**ACTIVITY:** The entries below hold a line with "v).toCnt = s.toCnt := rfl" and a line with "v).wireOut = s.wireOut := rfl". Return those lines and all that lie between them, exactly and only.

Top of DATA UNDER STUDY

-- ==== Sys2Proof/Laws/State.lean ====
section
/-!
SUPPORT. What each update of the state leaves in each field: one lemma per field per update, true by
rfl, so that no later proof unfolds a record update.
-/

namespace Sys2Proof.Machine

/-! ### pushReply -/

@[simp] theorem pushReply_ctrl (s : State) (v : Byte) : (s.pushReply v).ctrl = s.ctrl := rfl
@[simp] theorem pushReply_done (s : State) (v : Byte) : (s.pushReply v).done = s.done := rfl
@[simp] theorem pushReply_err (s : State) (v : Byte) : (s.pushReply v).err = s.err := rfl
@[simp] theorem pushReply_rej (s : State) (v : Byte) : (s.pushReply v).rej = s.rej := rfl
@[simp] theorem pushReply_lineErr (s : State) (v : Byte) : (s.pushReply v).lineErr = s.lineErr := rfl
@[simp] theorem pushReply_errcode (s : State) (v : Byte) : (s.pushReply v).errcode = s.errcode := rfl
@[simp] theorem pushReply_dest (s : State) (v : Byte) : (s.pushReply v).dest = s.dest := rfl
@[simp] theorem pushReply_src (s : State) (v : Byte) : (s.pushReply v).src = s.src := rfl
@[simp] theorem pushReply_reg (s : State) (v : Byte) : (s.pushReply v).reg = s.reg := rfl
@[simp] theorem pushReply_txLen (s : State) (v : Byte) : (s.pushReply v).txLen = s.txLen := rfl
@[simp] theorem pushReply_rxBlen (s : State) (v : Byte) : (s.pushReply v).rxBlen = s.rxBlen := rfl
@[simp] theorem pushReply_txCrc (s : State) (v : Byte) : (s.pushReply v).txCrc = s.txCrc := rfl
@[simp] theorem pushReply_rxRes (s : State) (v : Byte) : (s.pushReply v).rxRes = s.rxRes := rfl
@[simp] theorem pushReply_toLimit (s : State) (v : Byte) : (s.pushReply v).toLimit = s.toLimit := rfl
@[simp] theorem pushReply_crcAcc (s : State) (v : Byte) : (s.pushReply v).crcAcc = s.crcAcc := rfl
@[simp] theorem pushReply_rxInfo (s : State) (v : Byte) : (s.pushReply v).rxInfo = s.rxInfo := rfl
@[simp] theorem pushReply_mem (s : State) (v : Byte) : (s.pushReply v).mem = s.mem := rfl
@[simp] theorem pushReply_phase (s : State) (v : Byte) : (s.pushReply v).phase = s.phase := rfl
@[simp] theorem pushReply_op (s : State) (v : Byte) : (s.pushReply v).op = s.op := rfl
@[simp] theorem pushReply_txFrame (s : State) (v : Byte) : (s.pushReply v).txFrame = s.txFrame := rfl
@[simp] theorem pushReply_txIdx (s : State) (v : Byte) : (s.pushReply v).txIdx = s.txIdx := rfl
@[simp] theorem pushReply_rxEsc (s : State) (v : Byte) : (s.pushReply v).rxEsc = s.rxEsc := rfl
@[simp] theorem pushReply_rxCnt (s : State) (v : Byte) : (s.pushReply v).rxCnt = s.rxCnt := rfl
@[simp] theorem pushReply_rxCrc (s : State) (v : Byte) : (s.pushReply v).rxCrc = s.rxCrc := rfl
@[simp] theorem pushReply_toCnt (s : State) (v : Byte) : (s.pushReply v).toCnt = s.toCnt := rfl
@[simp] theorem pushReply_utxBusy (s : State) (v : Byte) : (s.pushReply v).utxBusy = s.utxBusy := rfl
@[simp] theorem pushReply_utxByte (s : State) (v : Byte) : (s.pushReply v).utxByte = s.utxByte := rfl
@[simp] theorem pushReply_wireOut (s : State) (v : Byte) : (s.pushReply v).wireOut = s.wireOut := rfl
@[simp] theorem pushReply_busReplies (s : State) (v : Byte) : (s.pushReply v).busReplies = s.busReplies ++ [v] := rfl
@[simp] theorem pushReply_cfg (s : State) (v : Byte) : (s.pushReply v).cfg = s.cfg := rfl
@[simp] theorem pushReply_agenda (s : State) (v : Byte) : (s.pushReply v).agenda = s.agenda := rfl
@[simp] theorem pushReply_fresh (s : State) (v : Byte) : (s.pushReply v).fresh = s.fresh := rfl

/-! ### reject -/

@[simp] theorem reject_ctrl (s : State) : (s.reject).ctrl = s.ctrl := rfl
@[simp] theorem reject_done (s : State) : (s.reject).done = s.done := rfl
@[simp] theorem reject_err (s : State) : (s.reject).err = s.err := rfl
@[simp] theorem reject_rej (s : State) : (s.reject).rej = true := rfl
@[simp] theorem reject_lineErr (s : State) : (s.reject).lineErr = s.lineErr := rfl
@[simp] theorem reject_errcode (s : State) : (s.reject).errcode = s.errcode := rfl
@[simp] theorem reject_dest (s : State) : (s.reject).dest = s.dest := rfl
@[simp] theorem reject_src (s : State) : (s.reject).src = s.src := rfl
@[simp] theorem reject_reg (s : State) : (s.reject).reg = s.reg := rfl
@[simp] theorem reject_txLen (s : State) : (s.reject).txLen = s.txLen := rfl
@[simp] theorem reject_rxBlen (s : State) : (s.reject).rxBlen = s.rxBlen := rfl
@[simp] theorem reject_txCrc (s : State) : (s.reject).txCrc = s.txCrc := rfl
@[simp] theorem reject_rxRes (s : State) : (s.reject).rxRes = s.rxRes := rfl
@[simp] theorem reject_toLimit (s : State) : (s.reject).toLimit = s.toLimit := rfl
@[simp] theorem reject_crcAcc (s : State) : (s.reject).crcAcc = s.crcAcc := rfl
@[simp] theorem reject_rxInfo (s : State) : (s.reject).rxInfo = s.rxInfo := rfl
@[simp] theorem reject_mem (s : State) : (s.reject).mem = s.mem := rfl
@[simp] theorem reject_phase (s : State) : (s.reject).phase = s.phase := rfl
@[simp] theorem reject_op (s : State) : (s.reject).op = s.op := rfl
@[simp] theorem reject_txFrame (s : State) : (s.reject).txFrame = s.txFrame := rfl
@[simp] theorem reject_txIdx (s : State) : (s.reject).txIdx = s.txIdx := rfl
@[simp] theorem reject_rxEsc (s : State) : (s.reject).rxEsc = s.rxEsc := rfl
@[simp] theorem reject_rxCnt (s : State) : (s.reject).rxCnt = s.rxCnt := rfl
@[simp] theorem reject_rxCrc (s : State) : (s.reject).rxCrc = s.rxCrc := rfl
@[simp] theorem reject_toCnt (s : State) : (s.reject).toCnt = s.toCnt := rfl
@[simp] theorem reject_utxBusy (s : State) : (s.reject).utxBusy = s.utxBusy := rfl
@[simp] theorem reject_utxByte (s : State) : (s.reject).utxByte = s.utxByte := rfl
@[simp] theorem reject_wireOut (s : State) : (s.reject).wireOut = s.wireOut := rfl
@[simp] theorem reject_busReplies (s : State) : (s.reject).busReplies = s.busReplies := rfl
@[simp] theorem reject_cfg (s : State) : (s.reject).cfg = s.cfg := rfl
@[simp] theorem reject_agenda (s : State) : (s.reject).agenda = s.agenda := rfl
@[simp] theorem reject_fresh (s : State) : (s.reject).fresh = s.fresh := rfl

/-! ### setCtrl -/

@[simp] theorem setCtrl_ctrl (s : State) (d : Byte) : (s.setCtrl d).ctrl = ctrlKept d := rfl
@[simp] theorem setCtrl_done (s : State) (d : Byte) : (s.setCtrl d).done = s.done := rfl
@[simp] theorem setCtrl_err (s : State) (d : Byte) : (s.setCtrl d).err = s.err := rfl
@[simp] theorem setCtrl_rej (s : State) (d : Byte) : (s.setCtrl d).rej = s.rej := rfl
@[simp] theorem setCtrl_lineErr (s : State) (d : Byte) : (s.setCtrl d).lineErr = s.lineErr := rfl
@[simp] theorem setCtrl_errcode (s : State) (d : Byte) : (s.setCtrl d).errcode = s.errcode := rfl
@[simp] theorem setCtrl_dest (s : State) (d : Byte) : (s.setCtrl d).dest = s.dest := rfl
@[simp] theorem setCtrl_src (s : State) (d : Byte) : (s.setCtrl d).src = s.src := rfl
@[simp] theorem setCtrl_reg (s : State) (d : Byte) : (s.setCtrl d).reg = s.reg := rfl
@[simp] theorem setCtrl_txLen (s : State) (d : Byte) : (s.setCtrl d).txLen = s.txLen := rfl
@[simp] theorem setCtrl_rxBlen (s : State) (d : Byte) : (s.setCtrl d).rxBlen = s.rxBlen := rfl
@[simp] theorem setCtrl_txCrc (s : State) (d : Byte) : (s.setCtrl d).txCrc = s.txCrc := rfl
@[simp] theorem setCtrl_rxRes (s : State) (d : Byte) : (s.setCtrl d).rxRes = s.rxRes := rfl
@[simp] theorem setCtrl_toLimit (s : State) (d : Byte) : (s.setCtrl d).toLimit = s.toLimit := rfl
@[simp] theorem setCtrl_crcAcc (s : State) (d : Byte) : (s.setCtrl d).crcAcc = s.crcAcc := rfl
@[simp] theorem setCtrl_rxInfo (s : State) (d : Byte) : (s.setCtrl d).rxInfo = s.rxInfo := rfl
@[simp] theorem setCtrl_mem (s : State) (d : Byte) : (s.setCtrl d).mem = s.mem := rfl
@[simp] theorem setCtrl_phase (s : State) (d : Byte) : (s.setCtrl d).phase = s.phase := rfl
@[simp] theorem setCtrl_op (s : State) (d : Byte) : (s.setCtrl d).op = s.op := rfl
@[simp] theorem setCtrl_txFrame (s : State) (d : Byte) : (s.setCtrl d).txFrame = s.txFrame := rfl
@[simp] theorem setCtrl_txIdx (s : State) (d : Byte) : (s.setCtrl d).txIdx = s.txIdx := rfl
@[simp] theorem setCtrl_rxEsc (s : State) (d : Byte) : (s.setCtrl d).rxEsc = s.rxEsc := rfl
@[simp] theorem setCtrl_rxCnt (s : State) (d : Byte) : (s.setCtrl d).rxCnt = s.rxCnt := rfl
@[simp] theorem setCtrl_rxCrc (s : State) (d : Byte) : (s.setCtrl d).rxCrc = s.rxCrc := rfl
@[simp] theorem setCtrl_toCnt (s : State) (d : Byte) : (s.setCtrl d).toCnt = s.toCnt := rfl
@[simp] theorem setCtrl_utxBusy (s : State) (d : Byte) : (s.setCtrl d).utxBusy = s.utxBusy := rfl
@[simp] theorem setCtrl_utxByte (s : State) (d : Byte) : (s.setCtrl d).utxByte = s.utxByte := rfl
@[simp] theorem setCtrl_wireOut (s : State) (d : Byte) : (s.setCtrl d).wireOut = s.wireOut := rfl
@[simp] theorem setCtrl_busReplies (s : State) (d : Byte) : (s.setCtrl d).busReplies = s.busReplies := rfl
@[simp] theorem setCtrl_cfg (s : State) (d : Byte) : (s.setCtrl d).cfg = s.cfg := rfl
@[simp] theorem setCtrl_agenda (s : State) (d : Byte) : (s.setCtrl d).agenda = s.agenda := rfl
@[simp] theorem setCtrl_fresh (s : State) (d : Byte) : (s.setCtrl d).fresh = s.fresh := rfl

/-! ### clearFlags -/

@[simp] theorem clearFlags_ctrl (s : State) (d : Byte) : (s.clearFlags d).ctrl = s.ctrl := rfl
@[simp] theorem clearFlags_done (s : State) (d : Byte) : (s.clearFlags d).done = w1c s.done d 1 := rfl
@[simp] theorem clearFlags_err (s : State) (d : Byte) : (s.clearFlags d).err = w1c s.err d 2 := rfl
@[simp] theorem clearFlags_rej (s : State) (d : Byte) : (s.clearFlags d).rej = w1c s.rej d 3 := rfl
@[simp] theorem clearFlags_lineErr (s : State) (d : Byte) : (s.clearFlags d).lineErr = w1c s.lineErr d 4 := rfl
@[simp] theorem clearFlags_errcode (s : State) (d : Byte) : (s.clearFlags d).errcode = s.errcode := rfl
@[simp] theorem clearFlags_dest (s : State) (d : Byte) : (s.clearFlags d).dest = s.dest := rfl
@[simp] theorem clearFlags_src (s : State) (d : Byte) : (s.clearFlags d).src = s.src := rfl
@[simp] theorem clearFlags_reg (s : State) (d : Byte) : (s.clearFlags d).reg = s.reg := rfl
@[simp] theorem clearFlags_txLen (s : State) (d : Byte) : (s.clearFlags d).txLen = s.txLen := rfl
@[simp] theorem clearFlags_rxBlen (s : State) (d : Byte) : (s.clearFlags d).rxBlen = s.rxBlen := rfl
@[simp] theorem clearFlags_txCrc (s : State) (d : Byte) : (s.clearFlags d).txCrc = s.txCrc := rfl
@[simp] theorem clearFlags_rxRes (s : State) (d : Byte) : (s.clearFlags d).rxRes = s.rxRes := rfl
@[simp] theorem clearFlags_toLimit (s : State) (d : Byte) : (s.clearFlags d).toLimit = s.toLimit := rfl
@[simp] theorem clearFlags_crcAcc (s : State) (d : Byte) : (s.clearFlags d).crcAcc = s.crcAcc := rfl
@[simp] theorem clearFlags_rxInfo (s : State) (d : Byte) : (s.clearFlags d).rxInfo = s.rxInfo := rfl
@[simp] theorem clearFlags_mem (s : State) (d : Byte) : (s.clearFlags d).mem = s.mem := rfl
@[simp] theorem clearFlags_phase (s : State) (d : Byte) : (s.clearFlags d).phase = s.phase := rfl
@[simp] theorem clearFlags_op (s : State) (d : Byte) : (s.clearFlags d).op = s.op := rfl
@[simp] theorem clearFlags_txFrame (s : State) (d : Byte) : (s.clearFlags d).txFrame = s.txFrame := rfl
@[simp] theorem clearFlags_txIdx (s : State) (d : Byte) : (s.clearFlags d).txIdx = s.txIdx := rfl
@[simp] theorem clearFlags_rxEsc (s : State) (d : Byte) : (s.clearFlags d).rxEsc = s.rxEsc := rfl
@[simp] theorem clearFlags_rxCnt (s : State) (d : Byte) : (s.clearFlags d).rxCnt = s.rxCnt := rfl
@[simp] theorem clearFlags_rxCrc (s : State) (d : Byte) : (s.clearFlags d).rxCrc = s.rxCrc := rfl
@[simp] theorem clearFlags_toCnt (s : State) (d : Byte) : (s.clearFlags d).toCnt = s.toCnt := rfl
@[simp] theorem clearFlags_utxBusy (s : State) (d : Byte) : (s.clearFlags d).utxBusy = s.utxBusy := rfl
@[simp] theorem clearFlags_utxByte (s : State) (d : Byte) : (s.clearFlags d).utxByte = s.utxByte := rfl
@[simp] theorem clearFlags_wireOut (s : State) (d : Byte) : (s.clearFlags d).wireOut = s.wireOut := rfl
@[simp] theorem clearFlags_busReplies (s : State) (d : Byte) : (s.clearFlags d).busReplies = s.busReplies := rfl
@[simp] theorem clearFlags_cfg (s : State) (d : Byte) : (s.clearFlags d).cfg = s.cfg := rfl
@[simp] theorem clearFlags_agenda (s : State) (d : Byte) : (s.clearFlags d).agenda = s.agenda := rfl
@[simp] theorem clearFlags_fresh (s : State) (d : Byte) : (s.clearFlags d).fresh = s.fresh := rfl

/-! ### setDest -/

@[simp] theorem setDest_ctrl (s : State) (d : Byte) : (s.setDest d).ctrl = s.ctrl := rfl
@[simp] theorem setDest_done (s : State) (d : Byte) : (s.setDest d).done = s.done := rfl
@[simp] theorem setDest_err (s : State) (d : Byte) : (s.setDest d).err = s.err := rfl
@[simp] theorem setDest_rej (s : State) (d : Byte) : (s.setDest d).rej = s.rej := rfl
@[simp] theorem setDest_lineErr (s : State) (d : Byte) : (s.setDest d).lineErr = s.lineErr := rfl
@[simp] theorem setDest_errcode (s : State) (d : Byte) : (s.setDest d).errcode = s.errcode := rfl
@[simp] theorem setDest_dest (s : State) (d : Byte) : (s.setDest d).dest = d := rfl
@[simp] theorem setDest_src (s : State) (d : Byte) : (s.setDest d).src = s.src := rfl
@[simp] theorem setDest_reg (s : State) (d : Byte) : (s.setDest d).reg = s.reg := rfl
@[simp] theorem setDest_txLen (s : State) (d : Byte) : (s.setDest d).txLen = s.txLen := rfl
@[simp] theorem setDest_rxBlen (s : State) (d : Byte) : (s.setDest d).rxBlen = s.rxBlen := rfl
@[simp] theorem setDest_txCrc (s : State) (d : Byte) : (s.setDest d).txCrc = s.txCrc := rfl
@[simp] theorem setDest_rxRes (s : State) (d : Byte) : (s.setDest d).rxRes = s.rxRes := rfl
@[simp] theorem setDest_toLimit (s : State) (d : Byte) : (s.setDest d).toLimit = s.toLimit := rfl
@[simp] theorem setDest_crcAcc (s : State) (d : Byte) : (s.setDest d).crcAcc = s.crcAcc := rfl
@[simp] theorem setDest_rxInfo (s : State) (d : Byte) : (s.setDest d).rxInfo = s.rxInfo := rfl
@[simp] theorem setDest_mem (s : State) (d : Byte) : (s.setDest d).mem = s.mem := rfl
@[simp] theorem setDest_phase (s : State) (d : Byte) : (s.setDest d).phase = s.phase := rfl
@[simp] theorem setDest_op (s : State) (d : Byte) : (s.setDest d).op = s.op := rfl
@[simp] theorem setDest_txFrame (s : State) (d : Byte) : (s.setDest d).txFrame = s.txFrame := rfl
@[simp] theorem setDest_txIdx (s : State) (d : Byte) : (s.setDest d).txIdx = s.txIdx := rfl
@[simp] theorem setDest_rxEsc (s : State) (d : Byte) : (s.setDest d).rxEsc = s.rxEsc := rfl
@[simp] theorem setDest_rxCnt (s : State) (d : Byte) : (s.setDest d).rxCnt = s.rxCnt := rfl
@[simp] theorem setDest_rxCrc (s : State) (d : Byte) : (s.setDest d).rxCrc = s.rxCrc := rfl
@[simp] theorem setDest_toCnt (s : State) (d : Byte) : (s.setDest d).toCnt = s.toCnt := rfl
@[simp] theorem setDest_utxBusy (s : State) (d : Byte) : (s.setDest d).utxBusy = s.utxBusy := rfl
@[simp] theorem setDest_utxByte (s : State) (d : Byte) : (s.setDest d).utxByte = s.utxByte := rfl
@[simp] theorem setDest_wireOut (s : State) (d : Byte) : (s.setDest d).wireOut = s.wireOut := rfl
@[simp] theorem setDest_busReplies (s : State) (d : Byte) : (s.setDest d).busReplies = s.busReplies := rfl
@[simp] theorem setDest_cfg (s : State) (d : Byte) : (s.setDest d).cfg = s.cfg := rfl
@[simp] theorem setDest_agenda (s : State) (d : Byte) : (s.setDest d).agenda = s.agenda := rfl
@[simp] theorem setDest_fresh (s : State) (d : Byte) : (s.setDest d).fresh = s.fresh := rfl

Bottom of DATA UNDER STUDY

**OUTPUT:**
@[simp] theorem pushReply_toCnt (s : State) (v : Byte) : (s.pushReply v).toCnt = s.toCnt := rfl
@[simp] theorem pushReply_utxBusy (s : State) (v : Byte) : (s.pushReply v).utxBusy = s.utxBusy := rfl
@[simp] theorem pushReply_utxByte (s : State) (v : Byte) : (s.pushReply v).utxByte = s.utxByte := rfl
@[simp] theorem pushReply_wireOut (s : State) (v : Byte) : (s.pushReply v).wireOut = s.wireOut := rfl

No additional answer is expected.